> **Activity**: Each line of the material below should be retyped precisely as it appears.

> **Data section**:
++++++

-- ==== Sys2Proof/Machine/HostAccess.lean ====
section
/-! DEFINITION. What comes from outside the block: host accesses (20_memory.md) and reset (70_reset_and_hazards.md). -/

namespace Sys2Proof.Machine

/-- The opcode, where an event is a write of `CMD`: a wider value keeps its low 8 bits (R16, R19). -/
def opcodeWritten : Event → Option Byte
  | .regWrite n v => if regOfNumber n = some .cmd then some (BitVec.ofNat 8 v) else none
  | .regRead _ => none
  | .pbufWrite _ _ => none
  | .bufRead _ _ => none
  | .reset => none
  | .blockTurn => none

/-- A host write that is no command: while busy it is dropped and recorded, whatever it names (R48, R172; log 8); a
number that is no register ignores it (R19). -/
def hostRegWrite (s : State) (n v : Nat) : State :=
  if s.busy then s.markOverrun
  else
    match regOfNumber n with
    | some r => s.writeReg r v
    | none => s

/-- A host write of the payload buffer (R40, R48). -/
def hostPbufWrite (s : State) (i : Nat) (b : Byte) : State := if s.busy then s.markOverrun else s.writePbuf i b

/-- What a register number reads as (R19, R46). -/
def State.readNumber (s : State) (n : Nat) : DWord :=
  match regOfNumber n with
  | some r => s.readReg r
  | none => 0

/-- The reset event (R230, R231): every state that has a reset value takes it; the buffers' contents are unspecified
from here on, so nothing is listed and the power-up is a new one (log 6). What is outside the block stays. -/
def resetEvent (s : State) : State :=
  { State.reset with
    epoch := s.epoch + 1
    draws := s.draws
    chunkMaxLess1 := s.chunkMaxLess1
    inbox := s.inbox
    sinkAnswers := s.sinkAnswers
    sinkLog := s.sinkLog
    reads := s.reads }

/-- An event that is no write of `CMD`. -/
def takeEvent (e : Event) (s : State) : State :=
  match e with
  | .regWrite n v => hostRegWrite s n v
  | .regRead n => s.logRead (s.readNumber n)
  | .pbufWrite i b => hostPbufWrite s i b
  | .bufRead space i => s.logRead ((s.octet space i).zeroExtend 64)
  | .reset => resetEvent s
  | .blockTurn => blockStep s

end Sys2Proof.Machine
end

++++++

> **Task solution**:
-- ==== Sys2Proof/Machine/HostAccess.lean ====
section
/-! DEFINITION. What comes from outside the block: host accesses (20_memory.md) and reset (70_reset_and_hazards.md). -/

namespace Sys2Proof.Machine

/-- The opcode, where an event is a write of `CMD`: a wider value keeps its low 8 bits (R16, R19). -/
def opcodeWritten : Event → Option Byte
  | .regWrite n v => if regOfNumber n = some .cmd then some (BitVec.ofNat 8 v) else none
  | .regRead _ => none
  | .pbufWrite _ _ => none
  | .bufRead _ _ => none
  | .reset => none
  | .blockTurn => none

/-- A host write that is no command: while busy it is dropped and recorded, whatever it names (R48, R172; log 8); a
number that is no register ignores it (R19). -/
def hostRegWrite (s : State) (n v : Nat) : State :=
  if s.busy then s.markOverrun
  else
    match regOfNumber n with
    | some r => s.writeReg r v
    | none => s

/-- A host write of the payload buffer (R40, R48). -/
def hostPbufWrite (s : State) (i : Nat) (b : Byte) : State := if s.busy then s.markOverrun else s.writePbuf i b

/-- What a register number reads as (R19, R46). -/
def State.readNumber (s : State) (n : Nat) : DWord :=
  match regOfNumber n with
  | some r => s.readReg r
  | none => 0

/-- The reset event (R230, R231): every state that has a reset value takes it; the buffers' contents are unspecified
from here on, so nothing is listed and the power-up is a new one (log 6). What is outside the block stays. -/
def resetEvent (s : State) : State :=
  { State.reset with
    epoch := s.epoch + 1
    draws := s.draws
    chunkMaxLess1 := s.chunkMaxLess1
    inbox := s.inbox
    sinkAnswers := s.sinkAnswers
    sinkLog := s.sinkLog
    reads := s.reads }

/-- An event that is no write of `CMD`. -/
def takeEvent (e : Event) (s : State) : State :=
  match e with
  | .regWrite n v => hostRegWrite s n v
  | .regRead n => s.logRead (s.readNumber n)
  | .pbufWrite i b => hostPbufWrite s i b
  | .bufRead space i => s.logRead ((s.octet space i).zeroExtend 64)
  | .reset => resetEvent s
  | .blockTurn => blockStep s

end Sys2Proof.Machine
end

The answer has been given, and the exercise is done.